Closed characat0 closed 2 months ago

characat0 commented 2 months ago

Checklist

Additional context

Check for approximate equality instead of exact equality.

julia> versioninfo()
Julia Version 1.10.3
Commit 0b4590a5507 (2024-04-30 10:59 UTC)
Build Info:
  Official https://julialang.org/ release
Platform Info:
  OS: macOS (arm64-apple-darwin22.4.0)
  CPU: 12 × Apple M2 Pro
  WORD_SIZE: 64
  LIBM: libopenlibm
  LLVM: libLLVM-15.0.7 (ORCJIT, apple-m1)
Threads: 8 default, 0 interactive, 4 GC (on 8 virtual cores)
ChrisRackauckas commented 2 months ago

Why is this needed? What test was this for?
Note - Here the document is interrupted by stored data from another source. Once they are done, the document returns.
/-- A port under no exchange begins one, as one port set. -/
theorem exec_selectFalling_due (hheld : s.held = false) (hnone : (s.ports.get p).exchange = none) (sck : Level) :
    exec (.selectFalling p sck) s =
      .next (s.setPort p { s.ports.get p with exchange := some (s.exchangeAtSelect p sck) }).settle := by
  show execSelectFalling p sck s = _
  simp only [execSelectFalling, hnone, Option.isNone_none, event_due hheld]
  rfl

end

theorem spiMode_eq (sck : Level) : spiMode sck = if sck = .low then .mode0 else .mode3 := by
  cases sck <;> rfl

/-! ### The port status (Table 10.2-2, R196) -/

/-- The flags of the port status, in bits 3 to 6 of its second byte. -/
def statusMarks (caughtUp dropped reset config : Bool) : Byte :=
  (if caughtUp then 0 else 0x08#8) ||| (if dropped then 0x10#8 else 0) ||| (if reset then 0x20#8 else 0) |||
    (if config then 0x40#8 else 0)

/-- The flags of a port, as its status shows them. -/
def State.marksOf (s : State) (p : Port) : Byte :=
  statusMarks (s.notices.get p).owed.isEmpty (s.ports.get p).droppedFlag (s.ports.get p).resetFlag (s.config.get p)

theorem portStatusBytes_eq (s : State) (p : Port) : portStatusBytes s p =
    [BitVec.ofNat 8 (s.notices.get p).queue.length,
      BitVec.ofNat 8 (responsesReady (s.ports.get p).window) ||| s.marksOf p, s.epoch] := by
  simp only [portStatusBytes, num1, State.marksOf, statusMarks, BitVec.or_assoc, List.cons_append, List.nil_append]

theorem statusMarks_bits : ∀ caughtUp dropped reset config : Bool,
    let marks := statusMarks caughtUp dropped reset config
    marks.extractLsb' 0 3 = 0#3 ∧ marks.getLsbD 3 = !caughtUp ∧ marks.getLsbD 4 = dropped ∧ marks.getLsbD 5 = reset ∧
      marks.getLsbD 6 = config ∧ marks.getLsbD 7 = false := by
  decide

section
variable {count : Nat} (hcount : count < 8) {marks : Byte}
include hcount

/-- A count below 8 is read back from bits 0 to 2, when the flags leave those alone. -/
theorem extract_count_or_marks (hmarks : marks.extractLsb' 0 3 = 0#3) :
    ((BitVec.ofNat 8 count ||| marks).extractLsb' 0 3).toNat = count := by
  rw [BitVec.extractLsb'_or, hmarks, BitVec.or_zero, BitVec.extractLsb'_toNat, BitVec.toNat_ofNat, Nat.shiftRight_zero]
  omega

/-- A count below 8 does not reach the bits from 3 on. -/
theorem getLsbD_count_or_marks {k : Nat} (hk : 3 ≤ k) : (BitVec.ofNat 8 count ||| marks).getLsbD k = marks.getLsbD k := by
  have hbelow : count < 2 ^ k := Nat.lt_of_lt_of_le hcount (Nat.pow_le_pow_right (Nat.succ_pos 1) hk)
  rw [BitVec.getLsbD_or, BitVec.getLsbD_ofNat, Nat.testBit_lt_two_pow hbelow, Bool.and_false, Bool.false_or]

end

/-! ### The bytes driven (R170, R171) -/

theorem Exchange.outByte_of_getElem? {x : Exchange} {k : Nat} {b : Byte} (h : x.frame[k]? = some b) : x.outByte k = b := by
  rw [Exchange.outByte, List.getD_eq_getElem?_getD, h]
  rfl

theorem Exchange.outByte_past {x : Exchange} {k : Nat} (h : x.frame.length ≤ k) : x.outByte k = 0 :=
  List.getD_eq_default _ _ h

/-- Settles O54: the exchange that begins, by the head of the window; the places of the port status; the bytes driven. -/
theorem selectFixesTheFrame : Obligations.SelectFixesTheFrame := by
  refine ⟨fun s p sck hheld hnone => ?_, fun s p => ⟨fun _ _ _ => rfl, fun hqueue hwindow => ?_⟩,
    fun x k => ⟨fun _ => Exchange.outByte_of_getElem?, Exchange.outByte_past⟩⟩
  · exact ⟨_, s.exchangeAtSelect p sck, exec_selectFalling_due hheld hnone sck, State.ports_setPort_self s p _,
      fun q hq => State.ports_setPort_other s p _ hq, rfl, spiMode_eq sck, rfl, rfl,
      fun seq st body rest h => by simp [State.exchangeAtSelect, frameAtSelect_answered h],
      fun seq r rest h => by simp [State.exchangeAtSelect, frameAtSelect_accepted h],
      fun h => by simp [State.exchangeAtSelect, frameAtSelect_nil h]⟩
  · have hready : responsesReady (s.ports.get p).window < 8 :=
      ((List.takeWhile_sublist _).length_le.trans hwindow).trans_lt (by decide)
    obtain ⟨hclear, howed, hdropped, hreset, hconfig, hspare⟩ := statusMarks_bits (s.notices.get p).owed.isEmpty
      (s.ports.get p).droppedFlag (s.ports.get p).resetFlag (s.config.get p)
    have hflag {k : Nat} (hk : 3 ≤ k) := getLsbD_count_or_marks hready (marks := s.marksOf p) hk
    refine ⟨_, _, portStatusBytes_eq s p, ?_, extract_count_or_marks hready hclear, ?_, (hflag (by decide)).trans hdropped,
      (hflag (by decide)).trans hreset, (hflag (by decide)).trans hconfig, (hflag (by decide)).trans hspare⟩
    · rw [BitVec.toNat_ofNat]
      omega
    · rw [(hflag (by decide)).trans howed, Bool.not_eq_true', List.isEmpty_eq_false_iff]

end Sys2Proof.Machine

/-! PROOFS. The queue: what a step takes from it, and that no command stops the part or changes it. -/

namespace Sys2Proof.Machine

/-! ### A step, by the queue (log 3) -/

theorem step_of_pending_nil {s : State} (h : s.pending = []) : step s = .next s := by
  simp only [step, h]

theorem step_of_pending_cons {c : Instr} {rest : List Instr} {s : State} (h : s.pending = c :: rest) :
    step s = exec c { s with pending := rest } := by
  simp only [step, h]

/-- Settles O1: by the two forms of the queue. -/
theorem stepRunsFrontCommand : Obligations.StepRunsFrontCommand :=
  ⟨fun _ _ _ => step_of_pending_cons, fun _ => step_of_pending_nil⟩

/-! ### Every command ends (log 2) -/

/-- An event ends in a next state, due or not. -/
theorem event_ends_next (due : Bool) (s : State) (f : State → State) : ∃ t, event due s f = .next t := by
  unfold event
  split
  · exact ⟨s, rfl⟩
  · exact ⟨(f s).settle, rfl⟩

/-- So does a request, whose execution is one event (R177, log 1). -/
theorem onRequest_ends_next (p : Port) (r : Request) (s : State) (f : State → State) : ∃ t, onRequest p r s f = .next t :=
  event_ends_next _ s f

/-- COLD_RESET_END ends in a next state, whether the part is held in reset or not. -/
theorem exec_coldResetEnd_ends_next (pins : BitVec 8) (s : State) : ∃ t, exec (.coldResetEnd pins) s = .next t := by
  show ∃ t, execColdResetEnd pins s = .next t
  unfold execColdResetEnd
  split
  · exact ⟨(s.leaveReset pins).settle, rfl⟩
  · exact ⟨s, rfl⟩

/-- No command stops the part: the two commands of cold reset always answer, and every other command is one event, of the part
itself or of a request. -/
theorem exec_ends_next (c : Instr) (s : State) : ∃ t, exec c s = .next t := by
  cases c with
  | coldReset => exact ⟨_, rfl⟩
  | coldResetEnd pins => exact exec_coldResetEnd_ends_next pins s
  | selectFalling | exchangeEnd | tick | tickAgeing | pointStale | claimArbiterTick | leaseLapse | waitExpiry | timerTick
  | timerExpiry | lineEdge | orderCopy | conversionCompletion =>
    dsimp only [exec]
    exact event_ends_next _ s _
  | _ =>
    dsimp only [exec]
    exact onRequest_ends_next _ _ s _

/-! ### The queue is the model's own (log 3) -/

/-- What a command can change is never the queue. -/
theorem putBack_pending (c : Instr) (s t : State) : (putBack c s t).pending = t.pending := by
  cases c <;> rfl

theorem exec_pending {c : Instr} {s t : State} (h : exec c s = .next t) : t.pending = s.pending :=
  calc
    t.pending = (putBack c s t).pending := (putBack_pending c s t).symm
    _ = s.pending := congrArg State.pending (exec_putBack h)

/-- Settles O2: no command stops the part, and the footprint of every command leaves the queue out. -/
theorem everyCommandEndsInNext : Obligations.EveryCommandEndsInNext := by
  intro c s
  obtain ⟨t, ht⟩ := exec_ends_next c s
  exact ⟨t, ht, exec_pending ht⟩

end Sys2Proof.Machine

/-! PROOFS. Claims: CLAIM check by check, RELEASE, RENEW and WITHDRAW, and what a point passes to when it loses its holder. -/

namespace Sys2Proof.Machine

/-! ### Checks of a list (R37, R38, R48) -/

/-- A search through a list ends at the first element that gives a result. -/
theorem findSome?_first {α β : Type} {f : α → Option β} {before after : List α} {x : α} {y : β}
    (hbefore : ∀ z ∈ before, f z = none) (hx : f x = some y) : (before ++ x :: after).findSome? f = some y := by
  rw [List.findSome?_append, List.findSome?_eq_none_iff.2 hbefore, Option.none_or, List.findSome?_cons, hx]

/-- Fields read as points name those points. -/
theorem names_of_allSome {fields : List Half} {ixs : List PointIx} (h : allSome pointIx? fields = some ixs) :
    Names fields ixs := by
  obtain ⟨hlength, hread⟩ := (allSome_eq_some pointIx? fields ixs).1 h
  refine List.ext_getElem (by simpa using hlength) fun k hk hk' => ?_
  rw [List.getElem_map, List.getElem_map]
  rw [List.length_map] at hk hk'
  have hmem : (fields[k], ixs[k]) ∈ fields.zip ixs := by
    rw [List.mem_iff_getElem]
    exact ⟨k, by simp [hk, hk'], by simp⟩
  exact (pointIx?_eq_some _ _).1 (hread _ hmem)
characat0 commented 2 months ago

This test errored in my machine, I've added the specs and since another test in the same file also checks for approx equality I think this might have been what the author had intended

ChrisRackauckas commented 2 months ago

I see. Yes looking at it, it can be dependent on how your CPU gets optimized since SIMD allows for reordering of floating point operations, and (x + y) + z is not equal to x + (y + z) in floating point, and this is the cause of the difference.